- Alan Sell
How does the FAFSA affect Financial Aid?
Updated: Apr 22, 2022
With the average cost of attending college at $35,331 per year according to the Education Data Initiative, the question of how to fund college expenses is becoming critical for families across the U.S. The cost of college has more than doubled in the 21st century and continues to grow at roughly 6.8% per year. Understandably, this has students and parents searching for ways to maximize scholarships, financial aid, and other opportunities to reduce the cost of a higher education.
In the world of financial aid, the typical advice is always to start with the FAFSA form. But how does the FAFSA actually impact your financial aid determination? Colleges, State and Federal governments, and individual scholarships all use the FAFSA in different ways, but the bottom line for financial aid is that the information you input on the FAFSA is responsible for generating your Expected Family Contribution, which is then used in financial aid calculations.
What is the Expected Family Contribution?

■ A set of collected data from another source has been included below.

/-- DEVICE_BY_ADDR (R244): no state changes; R0 is the first slot in CHAIN order that holds the address, active or not,
and 0xFF when there is none or the address is 0x00; from either issuer whenever TR_STATE is TR_IDLE. That the lookup is
served under an IOERROR dispatch (notes/assumptions/9.md) and that R0 holds the low 8 bits of a slot number above 255
(notes/assumptions/23.md) are the model's choices. -/
def Obligations.DeviceByAddrLooksUp : Prop :=
  ∀ (who : Issuer) (addr : Byte) (s : State),
    if s.trState = .idle then
      Answers who
        (fun r => r.rc = 0#8 ∧ r.r0 = some (
          match if addr = 0#8 then none else s.chain.find? (fun i => (devAt s i).addr == addr) with
          | some i => BitVec.ofNat 8 i
          | none => 0xFF#8))
        (exec (.deviceByAddr who addr) s) s
    else Refuses who (exec (.deviceByAddr who addr) s) s

/-- ENCODE (R118, R117): the reply carries the packet `SYNC ++ [0xC3] ++ header ++ sections ++ trailer` of R111 to R116
and no state is written; above MAX_PAYLOAD it is ERR_PARAM with RN = 0. -/
def Obligations.EncodeRepliesPacket : Prop :=
  ∀ (who : Issuer) (src ptype status : Byte) (n : BitVec 16) (data : List Byte) (s : State), data.length = n.toNat →
    if n.toNat ≤ maxPayload s.params then
      Answers who
        (fun r => r.rc = 0#8 ∧ r.rn = some (BitVec.ofNat 16 (packetLen data.length))
          ∧ r.rdata = some ([0xFF#8, 0x3F#8, 0xCF#8, 0xF3#8, 0xFC#8, 0xFF#8, 0xC3#8]
              ++ headerBytes s.params src ptype status data.length ++ stuff data
              ++ [(xorBytes data ^^^ xorBytes (headerBytes s.params src ptype status data.length)) ||| 0xAA#8,
                  ((xorBytes data ^^^ xorBytes (headerBytes s.params src ptype status data.length)) >>> 1) ||| 0xAA#8,
                  0xC8#8]))
        (exec (.encodePacket who src ptype status n data) s) s
    else
      Answers who (fun r => r.rc = 9#8 ∧ r.rn = some 0#16) (exec (.encodePacket who src ptype status n data) s)
        (raise .param s)

/-- DECODE (R132, R131, R123): RC is 0, R0 is the verdict, the data comes with a good verdict only; a failure is
recorded; LAST_CHK and LAST_CHK_V are written by every structurally valid decode; N above BUF_LEN is refused. The verdict
is the rules' own (R121, R122, R124, R126 to R128, R131, R265), on any bytes and under any parameters: the structural
errors in their order, the data by its bits, the checksum, the shim, the framing. -/
def Obligations.DecodeRepliesVerdict : Prop :=
  (∀ (P : Params) (lastChk : Byte) (lastChkV : Bool) (b : List Byte),
    Verdict P lastChk lastChkV b (decodeBody P lastChk lastChkV b))
  ∧ ∀ (who : Issuer) (n : BitVec 16) (data : List Byte) (s : State), data.length = n.toNat →
    if n.toNat ≤ s.params.bufLen then
      match decodeBody s.params s.lastChk s.lastChkV data with
      | .good rec rx =>
        Answers who
          (fun r => r.rc = 0#8 ∧ r.r0 = some 1#8 ∧ r.rn = some (BitVec.ofNat 16 rec.n) ∧ r.rdata = some rec.data)
          (exec (.decodePacket who n data) s) { s with lastChk := rx, lastChkV := true }
      | .bad e rx =>
        Answers who (fun r => r.rc = 0#8 ∧ r.r0 = some 0#8 ∧ r.rn = some 0#16 ∧ r.rdata = some [])
          (exec (.decodePacket who n data) s) (raise e (afterDecode rx s))
    else Refuses who (exec (.decodePacket who n data) s) s

/-- SEND_REPLY (R171, R153, R154): DEVLAYER under a CMD dispatch with TR_IDLE starts the SEND of a packet whose source
is the dispatched device's address; above MAX_PAYLOAD it is ERR_PARAM and nothing is sent; every other request, and any
under an IOERROR dispatch (R219), is refused. The premise on BUF_LEN is that a packet of no payload fits (R116). -/
def Obligations.SendReplyStartsSend : Prop :=
  ∀ (ptype status : Byte) (n : BitVec 16) (data : List Byte) (s : State), data.length = n.toNat → 17 ≤ s.params.bufLen →
    (if s.eng = .device ∧ s.dispValid = true ∧ s.trState = .idle ∧ s.dispKind ≠ .ioerror then
      if n.toNat ≤ maxPayload s.params then
        exec (.sendReply .devlayer ptype status n data) s = .next
          { s with
            txBuf := writeBytes 0 (encodeRaw s.params (devAt s s.dispSlot).addr ptype status data) s.txBuf,
            txLen := packetLen data.length, ack := false, trT0 := s.timer, trLimit := s.params.tSendReqRise,
            trState := .sWaitRise, busy := true }
      else
        Answers .devlayer (fun r => r.rc = 9#8) (exec (.sendReply .devlayer ptype status n data) s) (raise .param s)
    else Refuses .devlayer (exec (.sendReply .devlayer ptype status n data) s) s)
    ∧ Refuses .app (exec (.sendReply .app ptype status n data) s) s

/-- RECV_DATA (R172, R160): DEVLAYER under a CMD dispatch with TR_IDLE and 1 ≤ N ≤ BUF_LEN starts the RECV; every other
request, and any under an IOERROR dispatch (R219), is refused. -/
def Obligations.RecvDataStartsReceive : Prop :=
  ∀ (n : BitVec 16) (s : State),
    (if s.eng = .device ∧ s.dispValid = true ∧ s.trState = .idle ∧ s.dispKind ≠ .ioerror
        ∧ 1 ≤ n.toNat ∧ n.toNat ≤ s.params.bufLen then
      exec (.recvData .devlayer n) s = .next
        { s with ack := false, rxExpect := n.toNat, trT0 := s.timer, trLimit := s.params.tRecvReqRise,
                 trState := .rWaitRise, busy := true }
    else Refuses .devlayer (exec (.recvData .devlayer n) s) s)
    ∧ Refuses .app (exec (.recvData .app n) s) s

Your Expected Family Contribution is the amount of financial resources the Federal Government expects you to be able to contribute toward college expenses. It's calculated by looking at the income and available assets of both the parent and the student attending college, as well as the number of students from the same family who will be in college that year. The formula used in calculating the Expected Family Contribution is established by law.
How is the Expected Family Contribution used?
Expected Family Contribution is used to find the amount of a student's Financial Need, which is based on the specific college in question. To determine Financial Need, first, the Cost of Attendance for a particular school is determined. Next, the school subtracts your Expected Family Contribution from the Cost of Attendance for the school. The result is the student's Financial Need. The amount of need-based financial aid a student can receive is limited by the amount of their Financial Need. A student can't receive more need-based Financial Aid than the amount of their Financial Need.
Cost of Attendance - Expected Family Contribution = Financial Need
What are the sources of Need-based Financial Aid?
When a student fills out the FAFSA form, he or she is automatically applying for funds from the federal government, his or her state of residence, and possibly his or her school. However, some outside organizations will also require the FAFSA for their scholarship and grant programs as well. The main sources of need-based aid are the federal government, a student's state government, the specific college the student plans to attend, and individual scholarships and grant programs. (Note: need-based financial aid isn't the only kind of financial aid out there. There are also non-need-based student aid programs, as well as merit-based aid programs and scholarships.)
The Federal Government has the following need-based aid programs:
Federal Pell Grant
Federal Supplemental Educational Opportunity Grant
Direct Subsidized Loans
State, college and other scholarship/grant programs vary widely, but are no less important in discovering sources of financial aid. While it's a bit more research to discover the specific opportunities related to these sources of funding, they can be significant sources of college funding.